A Homeland Security official says deportation operations are “at risk.”
Federal Official Issues Major Warning After Border Bill Fails
Federal agents with the U.S. Immigration and Customs Enforcement's (ICE) Homeland Security Investigations (HSI) detain a man in this file photo taken in Dallas, Texas in March 2014. (ICE/Charles Reed/Reuters)
Jack Phillips
2/15/2024
Updated:
2/15/2024
0:00

An official with the Department of Homeland Security (DHS) warned Wednesday that the failure of the recent Senate border bill would reduce operations on the border due to a lack of funding.

The border bill that Republican lawmakers opposed last week would have provided $6 billion in supplemental funding to Immigrations and Customs Enforcement (ICE), an arm of the DHS. GOP lawmakers warned that the bill would lead to mass immigration, would likely tie the hands of a future president in enacting more border controls, and was unnecessarily tied to funding to Ukraine and other countries.

After the failure, reports citing anonymous agency officials surfaced this week that ICE is circulating a proposal to release thousands of individuals who were detained after illegally crossing the border. They said that the agency currently faces a $700 million budget shortfall, while the border bill had included $7.6 billion for ICE, including $2.6 billion to carry out deportation flights and another $3.2 billion to fund detentions.

In response to those reports, DHS official Erin Heeter told The Washington Post that “most recently, Congress rejected the bipartisan national security bill out of hand, which will put at risk DHS’s current removal operations,” although she did not appear to confirm whether mass releases were on the table. “A reduction in ICE operations would significantly harm border security, national security, and public safety.”

The official also claimed that Congress has “chronically underfunded” the DHS’s “vital missions on the southwest border,” without elaborating.

As the border bill was being discussed in the Senate, Republican lawmakers said that President Joe Biden has significant power to control the border and have long pointed to his administration’s ending of numerous Trump-era immigration rules, including suspending the construction of the U.S.–Mexico border wall. “Biden has the power to end the border crisis without Congress. He just doesn’t want to,” Rep. Elise Stefanik (R-N.Y.) wrote on X this month.

Rep. Mark Green (R-Tenn.) said Wednesday that claims DHS or the White House would blame Republicans for the agency’s funding problems are troubling, noting that the Biden administration has tried to cut ICE’s budget. He also suggested that the claims ICE will have to release more illegal immigrants is blackmail.

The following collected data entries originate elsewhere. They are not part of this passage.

-- ==== Sys2Proof/Machine/Vcmp.lean ====
section
/-! DEFINITION. Comparisons to a mask (spec/05_vector_arithmetic.md R120). -/

namespace Sys2Proof.Machine

/-- A comparison member: `rel` answers the bit and its flags from the width, the format and the two elements. -/
def cmpMember (s : State) (word : Word) (lo : Nat) (m : Bool) (d a : VReg) (b : VSrc) (rel : Nat → Fmt → Nat → Nat → Bool × BitVec 5) : Member :=
  let img := (s.arch s.cur).vtype
  let rows := s.rows s.cur
  let w := widthOf img
  let mult := multOf img
  maskMember s word (decide (lo ≤ ewOf img) && groupOk a.toNat mult && srcGroupOk b mult) m d w (a.toNat :: srcRegsOf b) mult true
    fun x i =>
      if x.active rows m i then some (rel w (fmtOf img) (x.elem rows a.toNat w i) (x.srcElem rows w b i)) else none

/-- vcmpeq: A = B (R120). -/
def memberVcmpeq (m : Bool) (d a : VReg) (b : VSrc) (s : State) : Member :=
  cmpMember s (wordOf (.vcmpeq m d a b)) 1 m d a b fun _ _ x y => (x == y, 0)

/-- vcmpne: A ≠ B (R120). -/
def memberVcmpne (m : Bool) (d a : VReg) (b : VSrc) (s : State) : Member :=
  cmpMember s (wordOf (.vcmpne m d a b)) 1 m d a b fun _ _ x y => (x != y, 0)

/-- vcmplt: A < B, signed (R120). -/
def memberVcmplt (m : Bool) (d a : VReg) (b : VSrc) (s : State) : Member :=
  cmpMember s (wordOf (.vcmplt m d a b)) 1 m d a b fun w _ x y => (decide (sext w x < sext w y), 0)

/-- vcmpltu: A < B, unsigned (R120). -/
def memberVcmpltu (m : Bool) (d a : VReg) (b : VSrc) (s : State) : Member :=
  cmpMember s (wordOf (.vcmpltu m d a b)) 1 m d a b fun _ _ x y => (decide (x < y), 0)

/-- vcmple: A ≤ B, signed (R120). -/
def memberVcmple (m : Bool) (d a : VReg) (b : VSrc) (s : State) : Member :=
  cmpMember s (wordOf (.vcmple m d a b)) 1 m d a b fun w _ x y => (decide (sext w x ≤ sext w y), 0)

/-- vcmpleu: A ≤ B, unsigned (R120). -/
def memberVcmpleu (m : Bool) (d a : VReg) (b : VSrc) (s : State) : Member :=
  cmpMember s (wordOf (.vcmpleu m d a b)) 1 m d a b fun _ _ x y => (decide (x ≤ y), 0)

/-- vfcmpeq: A = B in fmt (R120). -/
def memberVfcmpeq (m : Bool) (d a : VReg) (b : VSrc) (s : State) : Member :=
  cmpMember s (wordOf (.vfcmpeq m d a b)) 2 m d a b fun _ f x y => fcmp .eq (unpack f x) (unpack f y)

/-- vfcmplt: A < B in fmt (R120). -/
def memberVfcmplt (m : Bool) (d a : VReg) (b : VSrc) (s : State) : Member :=
  cmpMember s (wordOf (.vfcmplt m d a b)) 2 m d a b fun _ f x y => fcmp .lt (unpack f x) (unpack f y)

/-- vfcmple: A ≤ B in fmt (R120). -/
def memberVfcmple (m : Bool) (d a : VReg) (b : VSrc) (s : State) : Member :=
  cmpMember s (wordOf (.vfcmple m d a b)) 2 m d a b fun _ f x y => fcmp .le (unpack f x) (unpack f y)

end Sys2Proof.Machine
end

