/-- Before a convoy: room in the history buffer and in the strip store buffer for all of it, or an implicit checkpoint. -/
def State.reserveConvoy (s : State) (t : Tid) (c : Convoy) (ms : List (Instr × Member)) : State :=
  let left := ms.zipIdx.filter fun p => progressAt c.resume p.2 != 63
  if s.convoyFits t c left && s.historyFits t (left.flatMap fun p => p.1.2.touches) then s else s.convoyCkpt t

/-- Before a member: its own history, after a checkpoint inside the convoy where it does not fit. Where the other lane groups' history leaves too
little room, it is recorded beside theirs all the same (assumption 58). -/
def State.reserveMember (s : State) (t : Tid) (m : Member) : State :=
  (if s.historyFits t m.touches then s else s.convoyCkpt t).record t m.touches

/-! ## Bank conflicts (R271, R272) -/

/-- k reads of one bank in one cycle replay k (k - 1) / 2 times; reads of one group of one register share. -/
def bankLoss (reads : List (Nat × Nat)) (bank : Nat) : Nat :=
  let k := (reads.dedup.filter fun p => p.1 % 16 == bank).length
  k * (k - 1) / 2

/-- The banks from which a member reads. -/
def Member.readsBanks (m : Member) : List Nat := ((List.range m.groups).flatMap m.needs ++ m.whole).map fun p => p.1 % 16

/-- Reads of a bank that are replayed while a member executes its groups from lo to hi. It loses to itself, and to older members that read the same
bank, those of `older`; how their reads fall beside its own is not fixed, so there its losses are free (assumption 9). -/
def State.lossOf (s : State) (m : Member) (older : List Nat) (lo hi bank : Nat) : Nat :=
  let cycles := (rangeList lo hi).flatMap m.banks
  if older.contains bank && cycles.any (·.any fun p => p.1 % 16 == bank) then Config.bankReplays (s.fresh + bank)
  else cycles.foldl (fun n c => n + bankLoss c bank) 0

def State.countBanks (s : State) (t : Tid) (m : Member) (older : List Nat) (lo hi : Nat) : State :=
  let s := s.addLosses t fun b => s.lossOf m older lo hi b
  if older.isEmpty then s else { s with fresh := s.fresh + 16 }

/-- The banks from which the members of the convoy before the one at which the thread stands read. -/
def State.olderBanks (s : State) (t : Tid) (c : Convoy) : List Nat :=
  if c.member = 0 then [] else ((s.membersFrom t c.addr).take c.member).flatMap fun p => p.2.readsBanks

/-! ## Completion -/

/-- Member k is done with: its progress field is 63, and control passes to the next member, or out of the convoy. A member that ran retires. -/
def State.passMember (s : State) (t : Tid) (c : Convoy) (k : Nat) (ran : Bool) : State :=
  let th := s.thr t
  let a := th.arch
  let next := a.pc + 4
  let r := Arch.endOfPass 4 a next
  let more := decide (k < 3) && s.follows t next
  s.setThr t { th with
    arch := { r.1 with pc := r.2, convoy := if more then some ⟨c.addr, k + 1, setProgress c.resume k 63, false⟩ else none }
    instret := if ran then th.instret + 1 else th.instret }

/-! ## The precise point (R368, R369) -/

/-- A fault that a member reports: the element group, the member, and the trap. -/
structure Found where
  group  : Nat
  member : Nat
  cause  : BitVec 8
  val    : Word

/-- The lower group is reported, and at one group the lower member (R368). -/
def Found.before (x y : Found) : Bool := decide (x.group < y.group) || (x.group == y.group && decide (x.member < y.member))

/-- A member that has not completed, with the groups it has committed. -/
structure Undone where
  instr : Instr
  mem   : Member
  done  : Nat

/-- A convoy that faults: its state, the progress of its members, and those among them that have not completed. -/
structure Stopping where
  st     : State
  /-- the banks that its members so far read from (R271) -/
  banks  : List Nat
  resume : Vector (BitVec 6) 4
  undone : List Undone

/-- Scalar registers that hold something: not x0 (R16). -/
def live (l : List XReg) : List XReg := l.filter (· ≠ 0)

def shares {α : Type} [BEq α] (a b : List α) : Bool := a.any fun x => b.contains x

/-- A member that commits nothing unless it completes: one that reads across groups, reaches device-class memory, or overwrites what it still has
to read for its later groups (R114, R263, R369). -/
def Member.isWhole (m : Member) : Bool := m.cross || m.deviceClass || shares m.writes (m.across ++ m.masks)

/-- The place (register, group) of a member's own group g among the registers it writes. -/
def Member.place (m : Member) (g : Nat) : Option (Nat × Nat) := (m.writes[g / 4]?).map fun r => (r, g % 4)

/-- This element group is one that the member has still to write. -/
def Undone.holds (e : Undone) (p : Nat × Nat) : Bool := e.mem.writes.contains p.1 && decide (e.done ≤ e.mem.writes.idxOf p.1 * 4 + p.2)

/-- The element groups that the member has still to read. -/
def Undone.reads (e : Undone) : List (Nat × Nat) := (rangeList e.done e.mem.groups).flatMap e.mem.needs ++ e.mem.whole

/-- The first of a member's groups that a condition holds back, or all of them. -/
def Member.upTo (m : Member) (held : Nat → Bool) : Nat := ((List.range m.groups).find? held).getD m.groups

/-- The groups of a later member whose sources one that has not completed has committed, scalar registers and nests among them (R263). -/
def Undone.ready (e : Undone) (i : Instr) (m : Member) : Nat :=
  if shares (xReads i) (live (xWrites e.instr)) || shares (nestReads i) (nestWrites e.instr) || m.whole.any e.holds then 0
  else m.upTo fun g => (m.needs g).any e.holds
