-- ==== Sys2Proof/Machine/Vcfg.lean ====
section
/-! DEFINITION. Vector length and type (spec/05_vector_arithmetic.md R107 to R110, spec/02_instruction_words.md R51, R52). -/

namespace Sys2Proof.Machine

/-- A malformed VTYPE image (R52). -/
def imageBad (img : BitVec 16) : Bool :=
  decide (4 < ewOf img) || (img.getLsbD 6 && ewOf img != 2) || img.extractLsb' 7 9 != 0#9

/-- An image taken from a scalar register, bits [63:16] included (R52). -/
def imageOf (v : Word) : Option (BitVec 16) :=
  if v.extractLsb' 16 48 ≠ 0#48 ∨ imageBad (v.extractLsb' 0 16) then none else some (v.extractLsb' 0 16)

/-- Open a strip with an image and a requested length: VTYPE, VLMAX, VL, X[d], and the remainder for setvlm (R108, R109). The checkpoint is
explicit (R255, R259); where the thread's rows have changed with it, it takes effect at once, so that no restart goes back to the rows that are gone
(R306, R387). -/
def State.openWith (s : State) (img : BitVec 16) (want : Word) (d : XReg) (rest : Option XReg) : State :=
  let t := s.cur
  let before := s.rows t
  let s := s.openLanes t
  let changed := s.rows t != before
  let a := s.arch t
  let most := vlmaxOf img (s.rows t)
  let n := min want.toNat most
  let a1 := Arch.setX { a with vtype := img, vlmax := most, vl := n } d (BitVec.ofNat 64 n)
  let a2 := match rest with | some r => a1.setX r (want - BitVec.ofNat 64 n) | none => a1
  let s := (s.setArch t a2).retire
  let s := s.openStrip t a (s.arch t)
  if changed then s.settle t else s

/-- setvl: the image is the immediate (R108). -/
def execSetvl (d a : XReg) (img : BitVec 16) (s : State) : Outcome :=
  finish s do
    let w := wordOf (.setvl d a img)
    if imageBad img then .error (.trap 0x01 w)
    else do
      s.needLanes w
      return s.openWith img (s.x a) d none

/-- setvlr: the image comes from X[b] (R109). -/
def execSetvlr (d a b : XReg) (s : State) : Outcome :=
  finish s do
    let w := wordOf (.setvlr d a b)
    s.needLanes w
    match imageOf (s.x b) with
    | none => .error (.trap 0x01 w)
    | some img => return s.openWith img (s.x a) d none

/-- setvlm: VTYPE unchanged; X[a] ends holding the elements left (R109). -/
def execSetvlm (d a : XReg) (s : State) : Outcome :=
  finish s do
    s.needLanes (wordOf (.setvlm d a))
    return s.openWith (s.arch s.cur).vtype (s.x a) d (some a)

/-- vlq: VLMAX of an image on the present rows; opens no strip (R109). -/
def execVlq (d b : XReg) (s : State) : Outcome :=
  finish s do
    let w := wordOf (.vlq d b)
    s.needLanes w
    match imageOf (s.x b) with
    | none => .error (.trap 0x01 w)
    | some img => return (s.setX d (BitVec.ofNat 64 (vlmaxOf img (s.rows s.cur)))).retire

end Sys2Proof.Machine
end

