-- ==== Sys2Proof/Machine/Stores.lean ====
section
/-! DEFINITION. Events of stores on their way, of checkpoints and of sleeping threads (spec/10_ordering_rules.md R218 to R220,
spec/12_strips_convoys.md R257, spec/13_control_flow.md R288, R289, spec/11_engines_barriers.md R252, spec/18_contexts_translation.md R334,
spec/24_package_links.md R407). An event that cannot happen in a state leaves it as it is. -/

namespace Sys2Proof.Machine

/-- An event that may be unable to happen. -/
def event (s : State) (o : Option State) : Outcome := .next (o.getD s)

/-- Do something as thread t, and give the turn back. -/
def State.asThread (s : State) (t : Tid) (f : State → State) : State := { f { s with cur := t } with cur := s.cur }

/-- An instruction's meaning as thread t. -/
def State.execAs (s : State) (t : Tid) (f : State → Outcome) : Outcome :=
  match f { s with cur := t } with
  | .next s' => .next { s' with cur := s.cur }
  | r => r

/-- The device, or the supervisor, writes bytes performed at their home at once; those for a retired channel or a lost field are discarded and
reported (R384, R397). -/
def State.writeHome (s : State) (key : Nat) (bytes : List Byte) : State :=
  let bs := (storeBytes key bytes).filter fun b => !s.keyDown b.key
  let s' := (s.perform bs (rawTags bs)).reportHits true none (bs.map fun b => (none, b.key))
  match ((List.range bytes.length).map (key + ·)).find? s.keyDown with
  | some k => s'.reportLoss 0xFFFF k
  | none => s'

/-! ## The controller's status word (R397, R404) -/

def State.fencedMask (s : State) : Nat := ((s.fields.toArray.toList.zipIdx).map fun p => if p.1.fenced then 2 ^ p.2 else 0).foldl (· + ·) 0

/-- The status word; bit 16 while a command is being served. -/
def State.controllerStatus (s : State) (serving : Bool) : Word :=
  BitVec.ofNat 64 (s.boot.step % 16 + s.boot.failed % 16 * 16 + s.fencedMask * 256 + if serving then 2 ^ 16 else 0)

/-- The controller writes its status word. -/
def State.putStatus (s : State) : State := s.writeHome (managementBase + 0x28) (wordBytes64 (s.controllerStatus false))

/-- ROUTING_TABLE_ADDRESS_WRITE: the word at +0x20 of the management block is written, and every cached entry is dropped (R407). -/
def execRoutingTableAddressWrite (v : Word) (s : State) : Outcome := .next (s.writeHome routingWord (wordBytes64 v))

/-- LIVENESS_TABLE_WRITE: a byte of the liveness table is written, and the slices' maps with it (R334, R385). -/
def execLivenessTableWrite (idx : Nat) (v : Byte) (s : State) : Outcome :=
  event s (if livenessBase + idx < livenessEnd then some (s.writeHome (livenessBase + idx) [v]) else none)

/-- CHECKPOINT_TAKES_EFFECT: every earlier instruction has retired (R257). -/
def execCheckpointTakesEffect (t : Tid) (s : State) : Outcome := event s (if (s.thr t).due.isSome then some (s.settle t) else none)

/-- The held-store count of a thread has run out, for its open strip or for an earlier one that has not closed, and the debugger does not hold it
(R220, R257, R315). -/
def State.heldTooLong (s : State) (t : Tid) : Bool :=
  let th := s.thr t
  let late (c : Word) : Bool := decide (4000 ≤ (s.cycleOf t).toNat - c.toNat)
  th.debugStop.isNone && (th.heldFrom.any late || th.closingFrom.any late)

/-- HELD_STORE_CHECKPOINT: an implicit checkpoint at an instruction boundary (R220). -/
def execHeldStoreCheckpoint (t : Tid) (s : State) : Outcome :=
  event s (if s.heldTooLong t && (s.arch t).atBoundary then some (s.convoyCkpt t) else none)

/-! ## Stores move on (R218, R219) -/

def StoreEntry.released (e : StoreEntry) : Bool := decide (2 ≤ e.point.rank)

/-- Some store stands before e on its way and must stay before it: at e's point and older, or, where the move ends at a home, beyond it. There a
copy in flight may hold e back (R248). -/
def State.storeBlocked (s : State) (n : Nat) (e : StoreEntry) (home : Bool) : Bool :=
  (home && s.entryStalls e) ||
    (s.stores.zipIdx).any fun p =>
      p.2 != n && p.1.visibleTo e.tid && p.1.mustGo (goneFor e) &&
        ((p.1.point == e.point && decide (p.2 < n)) || (home && decide (e.point.rank < p.1.point.rank)))

/-- An element of a vstxo, or a store behind one, still waits in the release queue: an element before it has not been performed, or a store that it
must not pass waits there too (R219, R223). -/
def State.queueBlocked (s : State) (n : Nat) (e : StoreEntry) : Bool :=
  (s.stores.zipIdx).any fun p =>
    p.2 != n &&
      ((e.chain != 0 && p.1.chain == e.chain && p.1.released && (p.1.point != .queue || decide (p.2 < n))) ||
        (p.1.tid == e.tid && p.1.point == .queue && decide (p.2 < n) && p.1.mustGo (goneFor e)))

/-- STORE_PERFORMED: a released store reaches its home (R218). -/
def execStorePerformed (n : Nat) (s : State) : Outcome :=
  event s
    (match s.stores[n]? with
    | none => none
    | some e =>
      if e.released && e.point != .queue && !s.storeBlocked n e true then some (State.performEntry { s with stores := s.stores.eraseIdx n } e)
      else none)

/-- STORE_PASSES_VISIBILITY_POINT: a released store passes the next point of its way, or is let out of the part of the release queue where it has
waited (R218, R223). -/
def execStorePassesVisibilityPoint (n : Nat) (s : State) : Outcome :=
  event s
    (match s.stores[n]? with
    | none => none
    | some e =>
      let left := s.stores.eraseIdx n
      if e.point == .queue then (if s.queueBlocked n e then none else some { s with stores := left ++ [{ e with point := .hart }] })
      else
        let home := e.homeBy (e.point.rank + 1)
        if e.released && decide (e.point.rank < 5) && !s.storeBlocked n e home then
          some (if home then State.performEntry { s with stores := left } e
            else { s with stores := left ++ [{ e with point := pointOfRank (e.point.rank + 1) }] })
        else none)

/-! ## Asynchronous traps (R362, R364, R365, R367) -/

/-- Take a pending trap at the boundary at which the thread stands, awake or asleep (R245, R365). -/
def State.takePending (s : State) (t : Tid) : Option State :=
  match firstPending (s.thr t).pending with
  | none => none
  | some p => if (s.arch t).atBoundary && !s.trapWaits t then some (s.pendingTrap t p (s.stripState t (s.arch t).pc)) else none

/-- The thread runs, or sleeps: it has not stopped, and the debugger does not hold it. -/
def Thread.alive (th : Thread) : Bool :=
  (th.status == .running || th.status == .wfe || th.status == .bwait) && th.debugStop.isNone

/-- TRAP_ENTRY: an asynchronous trap is taken at the next instruction boundary (R365). -/
def execTrapEntry (t : Tid) (s : State) : Outcome := event s (if (s.thr t).alive then s.takePending t else none)

/-! ## Waking (R252, R288, R289) -/

/-- WFE_WAKE (R289): a pending trap is taken at the wfe; else a write to the line, or a yield request, completes it. -/
def execWfeWake (t : Tid) (s : State) : Outcome :=
  let th := s.thr t
  event s
    (if th.status == .wfe && th.debugStop.isNone then
      if !th.pending.isEmpty then s.takePending t
      else if th.change || th.ystat.getLsbD 0 then some ((s.wfeDone t).asThread t State.retire) else none
    else none)

/-- The bwait that a thread sleeps in. -/
def State.sleepingBwait (s : State) (t : Tid) : Option (Scope × XReg × XReg × XReg) :=
  match s.fetch t with
  | .error _ => none
  | .ok w => match decode w with | .ok (.bwait sc d a b) => some (sc, d, a, b) | _ => none

/-- BWAIT_WAKE: the word is read again at its home, and the bwait returns it once the phase has moved (R252). -/
def execBwaitWake (t : Tid) (s : State) : Outcome :=
  if (s.thr t).status == .bwait && (s.thr t).debugStop.isNone then
    match s.sleepingBwait t with
    | none => .next s
    | some (sc, d, a, b) =>
      match State.bwaitRead { s with cur := t } t ((s.arch t).getX a) (((s.arch t).getX b).extractLsb' 0 16) with
      | .ok (_, none) => .next s
      | _ => s.execAs t (execBwait sc d a b)
  else .next s

/-- REMOTE_WRITE_REPORT: a remote slice reports a write to a watched line (R288). -/
def execRemoteWriteReport (dev : BitVec 18) (line : BitVec 40) (s : State) : Outcome :=
  .next (s.noticeWrite [lineOf (remoteKey dev.toNat line.toNat)])

end Sys2Proof.Machine
end

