-- ==== Sys2Proof/Machine/Caches.lean ====
section
/-! DEFINITION. What the translation buffers, walkers, type-case caches and the routing cache take up and let go of by themselves
(spec/18_contexts_translation.md R329, R330, spec/08_tiles_and_dispatch.md R188, spec/24_package_links.md R407; assumption 14), and what other
owners do with their own memory. -/

namespace Sys2Proof.Machine

/-- The pointer entry of a level on va's path, when the walk reaches it and it is present and well formed. -/
def State.pathEntry (s : State) (w : Who) (va : Word) (want : Nat) : List Nat → Nat → Option Word
  | [], _ => none
  | level :: rest, base =>
    let home := entryHome va level base
    let cached := s.cachedEntry w va level
    let e := cached.getD (s.homeWord home)
    if (cached.isNone && (s.isBad home || s.isRetired home)) || !pteV e || s.pteMalformed level e || pteL e then none
    else if level = want then some e
    else s.pathEntry w va want rest (pteAddr e)

def allLevels : List Nat := [4, 3, 2, 1, 0]

/-- One more entry in a cache of n, which lets go of its oldest when it is full. -/
def cacheIn {α : Type} (n : Nat) (l : List α) (x : α) : List α := (if n ≤ l.length then l.drop (l.length + 1 - n) else l) ++ [x]

/-- The hart of t, a thread that runs or sleeps, caches the leaf that maps va; a buffer that is full replaces its oldest entry (R329). -/
def State.fillTlb (s : State) (t : Tid) (va : Word) : State :=
  let w := s.who t
  let h := hartOf t
  if !(s.thr t).alive || rootOf w.pgroot == 0 then s
  else
    match s.walk w va with
    | .leaf level e =>
      let x : TlbEntry := ⟨w.ctx, level, va.toNat / 2 ^ levelShift level, e⟩
      if (s.hrt h).tlb.contains x then s else s.setHrt h { s.hrt h with tlb := cacheIn 2048 (s.hrt h).tlb x }
    | _ => s

/-- The walker of t's field caches a pointer entry (R330). -/
def State.fillPtr (s : State) (t : Tid) (va : Word) (level : Nat) : State :=
  let w := s.who t
  let f := fieldOf (hartOf t)
  if !(s.thr t).alive || rootOf w.pgroot == 0 then s
  else
    match s.pathEntry w va level allLevels (rootOf w.pgroot) with
    | none => s
    | some e =>
      let x : PtrEntry := ⟨w.ctx, level, va.toNat / 2 ^ levelShift level, e⟩
      if (s.fld f).ptrs.contains x then s else s.setFld f { s.fld f with ptrs := (s.fld f).ptrs ++ [x] }

/-- The bytes that a hart's cache takes up: those that every thread of the hart may see, and none that a strip still holds (R188, R217). -/
def State.sharedBytes (s : State) (t : Tid) (va : Word) (len : Nat) : Option (List Byte) :=
  match s.locateStruct (s.who t) .load va len with
  | .error _ => none
  | .ok keys =>
    if keys.any s.unreadable then none else some (keys.map (s.byteSeen fun e => e.visibleTo t && e.released && e.point != .queue))

/-- The hart of t, a thread that runs or sleeps, caches 16 bytes of its type case (R188). -/
def State.fillCase (s : State) (t : Tid) (va : Word) : State :=
  let w := s.who t
  let h := hartOf t
  if !(s.thr t).alive || (s.cachedCase w va).isSome then s
  else
    match s.sharedBytes t va 16 with
    | none => s
    | some b =>
      let x : CaseEntry := ⟨w.ctx, va, BitVec.ofNat 128 (fieldAt b 0 16)⟩
      (s.noteStruct w va 16).setHrt h { s.hrt h with tcase := (s.hrt h).tcase ++ [x] }

/-- The hart lets go of its oldest 16 bytes of a type case (R188). -/
def State.dropCase (s : State) (h : HartId) : State := s.setHrt h { s.hrt h with tcase := (s.hrt h).tcase.drop 1 }

/-- The device caches an entry of the routing table (R407). -/
def State.fillRoute (s : State) (dev : BitVec 18) : State :=
  let table := (s.homeWord routingWord).toNat
  if table = 0 ∨ (s.routes.find? fun r => r.1 == dev.toNat).isSome ∨ (s.routeBad dev.toNat).isSome then s
  else { s with routes := s.routes ++ [(dev.toNat, s.homeByte (table + dev.toNat))] }

/-- The host, or a remote device, changes a byte of its own memory. -/
def State.outsideWrite (s : State) (k : Nat) (b : Byte) : State :=
  if isHost k || isRemote k then { s with mem := Memory.write s.mem k b } else s

end Sys2Proof.Machine
end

“Secretary Mayorkas has consistently requested fewer ICE beds year after year,” Mr. Green said in a statement, referring to DHS Secretary Alejandro Mayorkas. “Instead of treating enforcement as a hostage negotiation—‘give us more money or else’—Secretary Mayorkas should just do his job and follow the law.”

Democrats and President Biden have now said they will make the Republican efforts to kill the bill a major theme of his reelection campaign, although it could be risky as many polls show Americans give President Biden low grades for his handling of border security and immigration.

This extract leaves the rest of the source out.